Когда вы умерли, его пьют ваши родственники от радости, что вы оставили им наследство.

Пьют его при встрече Нового года: с бокалами в руках кричат ему «ура» в полной уверенности, что ровно через 12 месяцев дадут этому году по шее и начихают ему на голову. Короче, где радость по заказу, где купленный восторг, лесть, словоблудие, где пресыщение, тунеядство и свинство, там вы всегда найдете вдову Клико. Нет, подальше от шампанского!

1886

Всеволод Гаршин (1855–1888) Новогодние размышления

Что новый год, то новых дум,

Желаний и надежд

Исполнен легковерный ум

И мудрых и невежд.

Лишь тот, кто под землей сокрыт,

Надежды в сердце не таит!..

Н. А. Некрасов. Новый год

Теперь оно выходит как-то наоборот. Именно те, «кто под землей сокрыт», таили в сердце и высказывали надежды, скромные и гордые, пустые и истинные, а оставшиеся в живых «мудрые и невежды» — те, которые встречают наступающий Новый год, разучились и желать и надеяться. Точно будто кто-то провозгласил на весь мир «lasciate ogni speranza!»[65] И все послушались, и оставили всякие желания и надежды. Есть, конечно, такие упования, которые живут в полной силе и теперь: не говоря об области религии, мы надеемся на прибавку жалованья или награду к празднику, на урожай в будущем году, на победу над сопротивляющимся сердцем особы другого пола; но ведь такие упования существовали у людей и во времена царя Гороха, вернее, существуют вечно и не у одних людей, а и у животных. И проводящий <время> на крыше кот надеется изловить лишнюю мышь и прельстить своими воплями кошку. А мы, гордящиеся тем, что живем «не при царе Горохе» (с каким, иногда несправедливым, презрением произносит человечество эти слова!), и считающие себя не только выше котов, но прямо царями природы, довольствуемся такими же доисторическими и звериными желаниями! Других у нас нет.
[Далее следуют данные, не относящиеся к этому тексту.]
-- ==== Sys2Proof/Machine/Dispatch.lean ====
section
/-! DEFINITION. Which meaning each instruction has: `Execute(mne, fmt, opd)` of 40_engine_addressing.md R100. The state it
takes has `pc` past the instruction (R124; log entry 9). -/

namespace Sys2Proof.Machine

def exec (i : Instr) (s : State) : Host.Outcome State Fault Refusal :=
  match i with
  -- LDA, 41_load_store_transfer.md R140
  | .ldaImm v => Sys2Proof.Machine.execLdaImm v s
  | .ldaZp z => Sys2Proof.Machine.execLdaZp z s
  | .ldaZpx z => Sys2Proof.Machine.execLdaZpx z s
  | .ldaAbs w => Sys2Proof.Machine.execLdaAbs w s
  | .ldaAbx w => Sys2Proof.Machine.execLdaAbx w s
  | .ldaAby w => Sys2Proof.Machine.execLdaAby w s
  | .ldaIzx z => Sys2Proof.Machine.execLdaIzx z s
  | .ldaIzy z => Sys2Proof.Machine.execLdaIzy z s
  -- LDX, 41_load_store_transfer.md R141
  | .ldxImm v => Sys2Proof.Machine.execLdxImm v s
  | .ldxZp z => Sys2Proof.Machine.execLdxZp z s
  | .ldxZpy z => Sys2Proof.Machine.execLdxZpy z s
  | .ldxAbs w => Sys2Proof.Machine.execLdxAbs w s
  | .ldxAby w => Sys2Proof.Machine.execLdxAby w s
  -- LDY, 41_load_store_transfer.md R142
  | .ldyImm v => Sys2Proof.Machine.execLdyImm v s
  | .ldyZp z => Sys2Proof.Machine.execLdyZp z s
  | .ldyZpx z => Sys2Proof.Machine.execLdyZpx z s
  | .ldyAbs w => Sys2Proof.Machine.execLdyAbs w s
  | .ldyAbx w => Sys2Proof.Machine.execLdyAbx w s
  -- STA, 41_load_store_transfer.md R143
  | .staZp z => Sys2Proof.Machine.execStaZp z s
  | .staZpx z => Sys2Proof.Machine.execStaZpx z s
  | .staAbs w => Sys2Proof.Machine.execStaAbs w s
  | .staAbx w => Sys2Proof.Machine.execStaAbx w s
  | .staAby w => Sys2Proof.Machine.execStaAby w s
  | .staIzx z => Sys2Proof.Machine.execStaIzx z s
  | .staIzy z => Sys2Proof.Machine.execStaIzy z s
  -- STX, 41_load_store_transfer.md R144
  | .stxZp z => Sys2Proof.Machine.execStxZp z s
  | .stxZpy z => Sys2Proof.Machine.execStxZpy z s
  | .stxAbs w => Sys2Proof.Machine.execStxAbs w s
  -- STY, 41_load_store_transfer.md R145
  | .styZp z => Sys2Proof.Machine.execStyZp z s
  | .styZpx z => Sys2Proof.Machine.execStyZpx z s
  | .styAbs w => Sys2Proof.Machine.execStyAbs w s
  -- TAX, 41_load_store_transfer.md R146
  | .tax => Sys2Proof.Machine.execTax s
  -- TAY, 41_load_store_transfer.md R147
  | .tay => Sys2Proof.Machine.execTay s
  -- TXA, 41_load_store_transfer.md R148
  | .txa => Sys2Proof.Machine.execTxa s
  -- TYA, 41_load_store_transfer.md R149
  | .tya => Sys2Proof.Machine.execTya s
  -- TSX, 41_load_store_transfer.md R150
  | .tsx => Sys2Proof.Machine.execTsx s
  -- TXS, 41_load_store_transfer.md R151
  | .txs => Sys2Proof.Machine.execTxs s
  -- ADC, 42_arithmetic_compare.md R160
  | .adcImm v => Sys2Proof.Machine.execAdcImm v s
  | .adcZp z => Sys2Proof.Machine.execAdcZp z s
  | .adcZpx z => Sys2Proof.Machine.execAdcZpx z s
  | .adcAbs w => Sys2Proof.Machine.execAdcAbs w s
  | .adcAbx w => Sys2Proof.Machine.execAdcAbx w s
  | .adcAby w => Sys2Proof.Machine.execAdcAby w s
  | .adcIzx z => Sys2Proof.Machine.execAdcIzx z s
  | .adcIzy z => Sys2Proof.Machine.execAdcIzy z s
  -- SBC, 42_arithmetic_compare.md R161
  | .sbcImm v => Sys2Proof.Machine.execSbcImm v s
  | .sbcZp z => Sys2Proof.Machine.execSbcZp z s
  | .sbcZpx z => Sys2Proof.Machine.execSbcZpx z s
  | .sbcAbs w => Sys2Proof.Machine.execSbcAbs w s
  | .sbcAbx w => Sys2Proof.Machine.execSbcAbx w s
  | .sbcAby w => Sys2Proof.Machine.execSbcAby w s
  | .sbcIzx z => Sys2Proof.Machine.execSbcIzx z s
  | .sbcIzy z => Sys2Proof.Machine.execSbcIzy z s
  -- CMP, 42_arithmetic_compare.md R162
  | .cmpImm v => Sys2Proof.Machine.execCmpImm v s
  | .cmpZp z => Sys2Proof.Machine.execCmpZp z s
  | .cmpZpx z => Sys2Proof.Machine.execCmpZpx z s
  | .cmpAbs w => Sys2Proof.Machine.execCmpAbs w s
  | .cmpAbx w => Sys2Proof.Machine.execCmpAbx w s
  | .cmpAby w => Sys2Proof.Machine.execCmpAby w s
  | .cmpIzx z => Sys2Proof.Machine.execCmpIzx z s
  | .cmpIzy z => Sys2Proof.Machine.execCmpIzy z s
  -- CPX, 42_arithmetic_compare.md R163
  | .cpxImm v => Sys2Proof.Machine.execCpxImm v s
  | .cpxZp z => Sys2Proof.Machine.execCpxZp z s
  | .cpxAbs w => Sys2Proof.Machine.execCpxAbs w s
  -- CPY, 42_arithmetic_compare.md R164
  | .cpyImm v => Sys2Proof.Machine.execCpyImm v s
  | .cpyZp z => Sys2Proof.Machine.execCpyZp z s
  | .cpyAbs w => Sys2Proof.Machine.execCpyAbs w s
  -- INC, 42_arithmetic_compare.md R165
  | .incZp z => Sys2Proof.Machine.execIncZp z s
  | .incZpx z => Sys2Proof.Machine.execIncZpx z s
  | .incAbs w => Sys2Proof.Machine.execIncAbs w s
  | .incAbx w => Sys2Proof.Machine.execIncAbx w s
  -- INX, 42_arithmetic_compare.md R166
  | .inx => Sys2Proof.Machine.execInx s
  -- INY, 42_arithmetic_compare.md R167
  | .iny => Sys2Proof.Machine.execIny s
  -- DEC, 42_arithmetic_compare.md R168
  | .decZp z => Sys2Proof.Machine.execDecZp z s
  | .decZpx z => Sys2Proof.Machine.execDecZpx z s
  | .decAbs w => Sys2Proof.Machine.execDecAbs w s
  | .decAbx w => Sys2Proof.Machine.execDecAbx w s
  -- DEX, 42_arithmetic_compare.md R169
  | .dex => Sys2Proof.Machine.execDex s
  -- DEY, 42_arithmetic_compare.md R170
  | .dey => Sys2Proof.Machine.execDey s
  -- AND, 43_logic_shift.md R180
  | .andImm v => Sys2Proof.Machine.execAndImm v s
  | .andZp z => Sys2Proof.Machine.execAndZp z s
  | .andZpx z => Sys2Proof.Machine.execAndZpx z s
  | .andAbs w => Sys2Proof.Machine.execAndAbs w s
  | .andAbx w => Sys2Proof.Machine.execAndAbx w s
  | .andAby w => Sys2Proof.Machine.execAndAby w s
  | .andIzx z => Sys2Proof.Machine.execAndIzx z s
  | .andIzy z => Sys2Proof.Machine.execAndIzy z s
  -- ORA, 43_logic_shift.md R181
  | .oraImm v => Sys2Proof.Machine.execOraImm v s
  | .oraZp z => Sys2Proof.Machine.execOraZp z s
  | .oraZpx z => Sys2Proof.Machine.execOraZpx z s
  | .oraAbs w => Sys2Proof.Machine.execOraAbs w s
  | .oraAbx w => Sys2Proof.Machine.execOraAbx w s
  | .oraAby w => Sys2Proof.Machine.execOraAby w s
  | .oraIzx z => Sys2Proof.Machine.execOraIzx z s
  | .oraIzy z => Sys2Proof.Machine.execOraIzy z s
  -- EOR, 43_logic_shift.md R182
  | .eorImm v => Sys2Proof.Machine.execEorImm v s
  | .eorZp z => Sys2Proof.Machine.execEorZp z s
  | .eorZpx z => Sys2Proof.Machine.execEorZpx z s
  | .eorAbs w => Sys2Proof.Machine.execEorAbs w s
  | .eorAbx w => Sys2Proof.Machine.execEorAbx w s
  | .eorAby w => Sys2Proof.Machine.execEorAby w s
  | .eorIzx z => Sys2Proof.Machine.execEorIzx z s
  | .eorIzy z => Sys2Proof.Machine.execEorIzy z s
  -- BIT, 43_logic_shift.md R183
  | .bitZp z => Sys2Proof.Machine.execBitZp z s
  | .bitAbs w => Sys2Proof.Machine.execBitAbs w s
  -- ASL, 43_logic_shift.md R184
  | .aslAcc => Sys2Proof.Machine.execAslAcc s
  | .aslZp z => Sys2Proof.Machine.execAslZp z s
  | .aslZpx z => Sys2Proof.Machine.execAslZpx z s
  | .aslAbs w => Sys2Proof.Machine.execAslAbs w s
  | .aslAbx w => Sys2Proof.Machine.execAslAbx w s
  -- LSR, 43_logic_shift.md R185
  | .lsrAcc => Sys2Proof.Machine.execLsrAcc s
  | .lsrZp z => Sys2Proof.Machine.execLsrZp z s
  | .lsrZpx z => Sys2Proof.Machine.execLsrZpx z s
  | .lsrAbs w => Sys2Proof.Machine.execLsrAbs w s
  | .lsrAbx w => Sys2Proof.Machine.execLsrAbx w s
  -- ROL, 43_logic_shift.md R186
  | .rolAcc => Sys2Proof.Machine.execRolAcc s
  | .rolZp z => Sys2Proof.Machine.execRolZp z s
  | .rolZpx z => Sys2Proof.Machine.execRolZpx z s
  | .rolAbs w => Sys2Proof.Machine.execRolAbs w s
  | .rolAbx w => Sys2Proof.Machine.execRolAbx w s
  -- ROR, 43_logic_shift.md R187
  | .rorAcc => Sys2Proof.Machine.execRorAcc s
  | .rorZp z => Sys2Proof.Machine.execRorZp z s
  | .rorZpx z => Sys2Proof.Machine.execRorZpx z s
  | .rorAbs w => Sys2Proof.Machine.execRorAbs w s
  | .rorAbx w => Sys2Proof.Machine.execRorAbx w s
  -- BCC, 44_branch_jump.md R200
  | .bcc d => Sys2Proof.Machine.execBcc d s
  -- BCS, 44_branch_jump.md R201
  | .bcs d => Sys2Proof.Machine.execBcs d s
  -- BEQ, 44_branch_jump.md R202
  | .beq d => Sys2Proof.Machine.execBeq d s
  -- BNE, 44_branch_jump.md R203
  | .bne d => Sys2Proof.Machine.execBne d s
  -- BMI, 44_branch_jump.md R204
  | .bmi d => Sys2Proof.Machine.execBmi d s
  -- BPL, 44_branch_jump.md R205
  | .bpl d => Sys2Proof.Machine.execBpl d s
  -- BVC, 44_branch_jump.md R206
  | .bvc d => Sys2Proof.Machine.execBvc d s
  -- BVS, 44_branch_jump.md R207
  | .bvs d => Sys2Proof.Machine.execBvs d s
  -- JMP, 44_branch_jump.md R208
  | .jmpAbs w => Sys2Proof.Machine.execJmpAbs w s
  | .jmpInd w => Sys2Proof.Machine.execJmpInd w s
  -- JSR, 44_branch_jump.md R209
  | .jsr w => Sys2Proof.Machine.execJsr w s
  -- RTS, 44_branch_jump.md R210
  | .rts => Sys2Proof.Machine.execRts s
  -- PHA, 45_stack_flag_system.md R220
  | .pha => Sys2Proof.Machine.execPha s
  -- PLA, 45_stack_flag_system.md R221
  | .pla => Sys2Proof.Machine.execPla s
  -- PHP, 45_stack_flag_system.md R222
  | .php => Sys2Proof.Machine.execPhp s
  -- PLP, 45_stack_flag_system.md R223
  | .plp => Sys2Proof.Machine.execPlp s
  -- CLC, 45_stack_flag_system.md R224
  | .clc => Sys2Proof.Machine.execClc s
  -- SEC, 45_stack_flag_system.md R225
  | .sec => Sys2Proof.Machine.execSec s
  -- CLI, 45_stack_flag_system.md R226
  | .cli => Sys2Proof.Machine.execCli s
  -- SEI, 45_stack_flag_system.md R227
  | .sei => Sys2Proof.Machine.execSei s
  -- CLV, 45_stack_flag_system.md R228
  | .clv => Sys2Proof.Machine.execClv s
  -- CLD, 45_stack_flag_system.md R229
  | .cld => Sys2Proof.Machine.execCld s
  -- SED, 45_stack_flag_system.md R230
  | .sed => Sys2Proof.Machine.execSed s
  -- NOP, 45_stack_flag_system.md R231
  | .nop => Sys2Proof.Machine.execNop s
  -- BRK, 45_stack_flag_system.md R232
  | .brk => Sys2Proof.Machine.execBrk s
  -- RTI, 45_stack_flag_system.md R233
  | .rti => Sys2Proof.Machine.execRti s

end Sys2Proof.Machine
end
Но они были. Скрытые под землей питали их; питали их и многие, еще не скрытые.

Так, недавно еще один из дорогих мертвецов спрашивал: «Когда же придет настоящий день?»[66] Он твердо верил, что день придет. Немного раньше его другой, ныне живущий, звал «вперед без страха и сомнения!». Он твердо верил, что призыв его не звук пустой.

Отчего же теперь никто не спрашивает и никто никуда не зовет?
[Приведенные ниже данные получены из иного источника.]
/-- An instruction is one opcode byte followed by its format's operand bytes, 1 to 3 bytes in all (30_encoding.md R80,
R81), and its mnemonic exists in its format (R87). -/
def Obligations.EncodedLengths : Prop :=
  ∀ i : Instr, (encode i).length = 1 + i.operand.format.operandBytes ∧ (encode i).length ≤ 3 ∧ i.wf = true

/-! ## Memory and the bus -/

/-- What each of the six address ranges does on a load and on a store (20_memory.md R42 to R56). -/
def Obligations.BusAccessByRange : Prop :=
  ∀ (addr : Word) (v : Byte) (st : State),
    (addr.toNat ≤ 0x1FFF →
      busLoad addr st = .ok (Memory.get st.ram (addr &&& 0x07FF#16).toNat) ∧
      busStore addr v st = .ok { st with ram := Memory.set st.ram (addr &&& 0x07FF#16).toNat v }) ∧
    (0x2000 ≤ addr.toNat → addr.toNat ≤ 0x3FFF →
      busLoad addr st = .error (.unimplementedRegion .ppu .read addr) ∧
      busStore addr v st = .error (.unimplementedRegion .ppu .write addr)) ∧
    (0x4000 ≤ addr.toNat → addr.toNat ≤ 0x401F →
      busLoad addr st = .error (.unimplementedRegion .apuIo .read addr) ∧
      busStore addr v st = .error (.unimplementedRegion .apuIo .write addr)) ∧
    (0x4020 ≤ addr.toNat → addr.toNat ≤ 0x7FFF →
      busLoad addr st = .error (.mapperRange .read addr) ∧
      busStore addr v st = .error (.mapperRange .write addr)) ∧
    (0x8000 ≤ addr.toNat →
      busLoad addr st = .ok (Memory.get st.params.prg
        (if st.params.prgUnits = .one ∧ 0xBFFF < addr.toNat then addr.toNat - 0xC000 else addr.toNat - 0x8000)) ∧
      busStore addr v st = .error (.readOnlyWrite addr))

/-- A store through any image of a RAM byte is seen through every image of it and through no other address
(20_memory.md R42 to R45). -/
def Obligations.RamMirrors : Prop :=
  ∀ (a : Word) (v : Byte) (st : State), a.toNat ≤ 0x1FFF →
    (a &&& 0x07FF#16).toNat = a.toNat % 0x0800 ∧
    ∃ t, busStore a v st = .ok t ∧
      (∀ b : Word, b.toNat ≤ 0x1FFF → b.toNat % 0x0800 = a.toNat % 0x0800 → busLoad b t = .ok v) ∧
      ∀ b : Word, ¬(b.toNat ≤ 0x1FFF ∧ b.toNat % 0x0800 = a.toNat % 0x0800) → busLoad b t = busLoad b st

/-- The PRG window: with one unit both halves read the same 16 KB, with two units 32 KB in a row (20_memory.md R53). -/
def Obligations.NromWindow : Prop :=
  ∀ (st : State) (k : Nat),
    (st.params.prgUnits = .one → k < 0x4000 →
      busLoad (BitVec.ofNat 16 (0x8000 + k)) st = .ok (Memory.get st.params.prg k) ∧
      busLoad (BitVec.ofNat 16 (0xC000 + k)) st = .ok (Memory.get st.params.prg k)) ∧
    (st.params.prgUnits = .two → k < 0x8000 →
      busLoad (BitVec.ofNat 16 (0x8000 + k)) st = .ok (Memory.get st.params.prg k))

/-- A word stored at two RAM addresses lies low byte first and loads back (20_memory.md R57 to R59; 95_test_vectors.md
S2). -/
def Obligations.WordStoreThenLoad : Prop :=
  ∀ (addr w : Word) (st : State), addr.toNat ≤ 0x1FFF → (addr + 1#16).toNat ≤ 0x1FFF →
    ∃ t, storeWord addr w st = .ok t ∧ busLoad addr t = .ok (lo8 w) ∧ busLoad (addr + 1#16) t = .ok (hi8 w) ∧
      loadWord addr t = .ok w

/-- A store is seen by the next fetch, through any image of the byte: no instruction buffer (20_memory.md R65;
70_reset_and_hazards.md R269). -/
def Obligations.FetchSeesStore : Prop :=
  ∀ (a b : Word) (v : Byte) (st t : State), busStore a v st = .ok t → SameRamByte a b →
    fetch8 { t with pc := b } = .ok (v, { t with pc := b + 1#16 })

/-! ## Flags, stack and operands -/

/-- Each flag is the bit of `P` under its mask (10_state.md R26). `SetZN(v)` writes Z and N and no other flag; Z and N are
never both 1 after it (40_engine_addressing.md R118). -/
def Obligations.SetZnWritesTwoFlags : Prop :=
  (∀ p : Byte,
    getFlag .c p = (p &&& 0x01#8 != 0x00#8) ∧ getFlag .z p = (p &&& 0x02#8 != 0x00#8) ∧
    getFlag .i p = (p &&& 0x04#8 != 0x00#8) ∧ getFlag .d p = (p &&& 0x08#8 != 0x00#8) ∧
    getFlag .b p = (p &&& 0x10#8 != 0x00#8) ∧ getFlag .u p = (p &&& 0x20#8 != 0x00#8) ∧
    getFlag .v p = (p &&& 0x40#8 != 0x00#8) ∧ getFlag .n p = (p &&& 0x80#8 != 0x00#8)) ∧
  ∀ v p : Byte, FlagsWritten p (setZN v p) [(.z, v == 0x00#8), (.n, v &&& 0x80#8 != 0x00#8)] ∧
    ¬(getFlag .z (setZN v p) = true ∧ getFlag .n (setZN v p) = true)

/-- `Push8` and `Pull8` (40_engine_addressing.md R120, R121): the stack page, wrapping modulo 256, never a fault; a pull
after a push gives the byte back, with `S` where it was and the byte still in RAM. -/
def Obligations.StackPrimitives : Prop :=
  ∀ (v : Byte) (st : State),
    push8 v st = .ok { st with ram := Memory.set st.ram (0x100 + st.s.toNat) v, s := st.s - 1#8 } ∧
    pull8 st = .ok (Memory.get st.ram (0x100 + (st.s + 1#8).toNat), { st with s := st.s + 1#8 }) ∧
    ∃ t, push8 v st = .ok t ∧ pull8 t = .ok (v, { t with s := st.s })

/-- `Push16` puts the high byte at the slot of `S` and the low byte at the slot below, `Pull16` reads the low byte and then
the high byte, and after `Push16` it gives the word back with `S` where it was (40_engine_addressing.md R122, R123). -/
def Obligations.WordPushThenPull : Prop :=
  ∀ (w : Word) (st : State), ∃ t, push16 w st = .ok t ∧
    t = { st with ram := t.ram, s := st.s - 2#8 } ∧
    Memory.get t.ram (0x100 + st.s.toNat) = hi8 w ∧
    Memory.get t.ram (0x100 + (st.s - 1#8).toNat) = lo8 w ∧
    (∀ k, k ≠ 0x100 + st.s.toNat → k ≠ 0x100 + (st.s - 1#8).toNat → Memory.get t.ram k = Memory.get st.ram k) ∧
    pull16 t = .ok (w, { t with s := st.s }) ∧
    pull16 st = .ok (wordOf (Memory.get st.ram (0x100 + (st.s + 2#8).toNat)) (Memory.get st.ram (0x100 + (st.s + 1#8).toNat)),
      { st with s := st.s + 2#8 })

/-- The effective addresses of the six direct formats, as numbers (40_engine_addressing.md R105 to R110). -/
def Obligations.DirectEffectiveAddresses : Prop :=
  ∀ (z : Byte) (w : Word) (st : State),
    effAddr (.zp z) st = .ok (BitVec.ofNat 16 z.toNat) ∧
    effAddr (.zpx z) st = .ok (BitVec.ofNat 16 ((z.toNat + st.x.toNat) % 256)) ∧
    effAddr (.zpy z) st = .ok (BitVec.ofNat 16 ((z.toNat + st.y.toNat) % 256)) ∧
    effAddr (.abs w) st = .ok w ∧
    effAddr (.abx w) st = .ok (BitVec.ofNat 16 (w.toNat + st.x.toNat)) ∧
    effAddr (.aby w) st = .ok (BitVec.ofNat 16 (w.toNat + st.y.toNat))

/-- `ZpPtrRead` for both settings of the open parameter, and that they agree away from 0xFF (40_engine_addressing.md R113). -/
def Obligations.ZeroPagePointerRead : Prop :=
  ∀ (p : Byte) (st : State),
    (st.params.zpPtrWrap = .wrap → ∃ lo hi, busLoad (zext16 p) st = .ok lo ∧ busLoad (zext16 (p + 1#8)) st = .ok hi ∧
      zpPtrRead p st = .ok (wordOf hi lo)) ∧
    (st.params.zpPtrWrap = .nowrap → ∃ lo hi, busLoad (zext16 p) st = .ok lo ∧
      busLoad (zext16 p + 1#16) st = .ok hi ∧ zpPtrRead p st = .ok (wordOf hi lo)) ∧
    (p ≠ 0xFF#8 → ∀ q, zpPtrRead p { st with params := { st.params with zpPtrWrap := q } } = zpPtrRead p st)

/-- Indexed indirect adds X to the pointer's place, indirect indexed adds Y to the pointer's value
(40_engine_addressing.md R112, R114); neither faults. -/
def Obligations.IndirectEffectiveAddresses : Prop :=
  ∀ (z : Byte) (st : State),
    (∃ ptr, zpPtrRead (z + st.x) st = .ok ptr ∧ effAddr (.izx z) st = .ok ptr) ∧
    (∃ base, zpPtrRead z st = .ok base ∧ effAddr (.izy z) st = .ok (BitVec.ofNat 16 (base.toNat + st.y.toNat)))

/-- The operand value `M`: the immediate byte, or one load at the effective address, with that load's fault
(40_engine_addressing.md R104, R119). Resolving a memory operand never faults. -/
def Obligations.OperandValue : Prop :=
  ∀ st : State, (∀ v, readSource (.imm v) st = .ok v) ∧
    ∀ m, ∃ ea, effAddr m st = .ok ea ∧ readSource (.mem m) st = busLoad ea st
Одни говорят, что день уже наступает и что мы пришли в самое место, которое подразумевал поэт, зовя нас вперед. Они согласны, может быть, в глубине души с тем, что в этом месте, в течение этого длинного дня жить довольно скверно, но уверяют, что это ничего. Нужно только немного устроиться, вымыть полы в новом помещении, смести накопившуюся паутину, повесить в углу образок, отслужить молебен; если «день» дает мало свету, то зажечь что-нибудь (некоторые при этом считают необходимым лодыгинские лампочки, другие довольствуются сальным огарком); затем прописать свой вид в ближайшем участке, давать на чай дворнику и швейцару и жить в свое удовольствие, занимаясь кому чем угодно — искусством, науками (например, составлением жизнеописаний знаменитых людей или изысканиями о синтагмах в древнегреческой трагедии), частным благотворительством, патриотическими упражнениями в вопросах восточном, славянском и немецком (об удобнейших способах сцепиться с немцами для взаимного мордобития), решением финансовых задач (стоит ли бумажный рубль полтину золотом или, наоборот, золотой рубль двести копеек бумажных?), заботами о распространении в Болгарии тульских самоваров, газетной полемикой с употреблением, для увеселения публики, ругательных слов и с прописанием имени обзываемого лица всеми буквами… Да и кроме всего этого разве мало найдется в современной жизни безвредных, приятных и удобных занятий. Те же, которые ни к каким занятиям не способны, могут предаться хоть гоголевскому «вышиванию по тюлю» и принятию в большом количестве пищи и питий.

Это очень счастливые люди, читатель. Томления о недостижимом они не знают (что недостижимого может быть во всем перечисленном?) и радуются и веселятся, не думая о другой жизни, ибо не для них она писана.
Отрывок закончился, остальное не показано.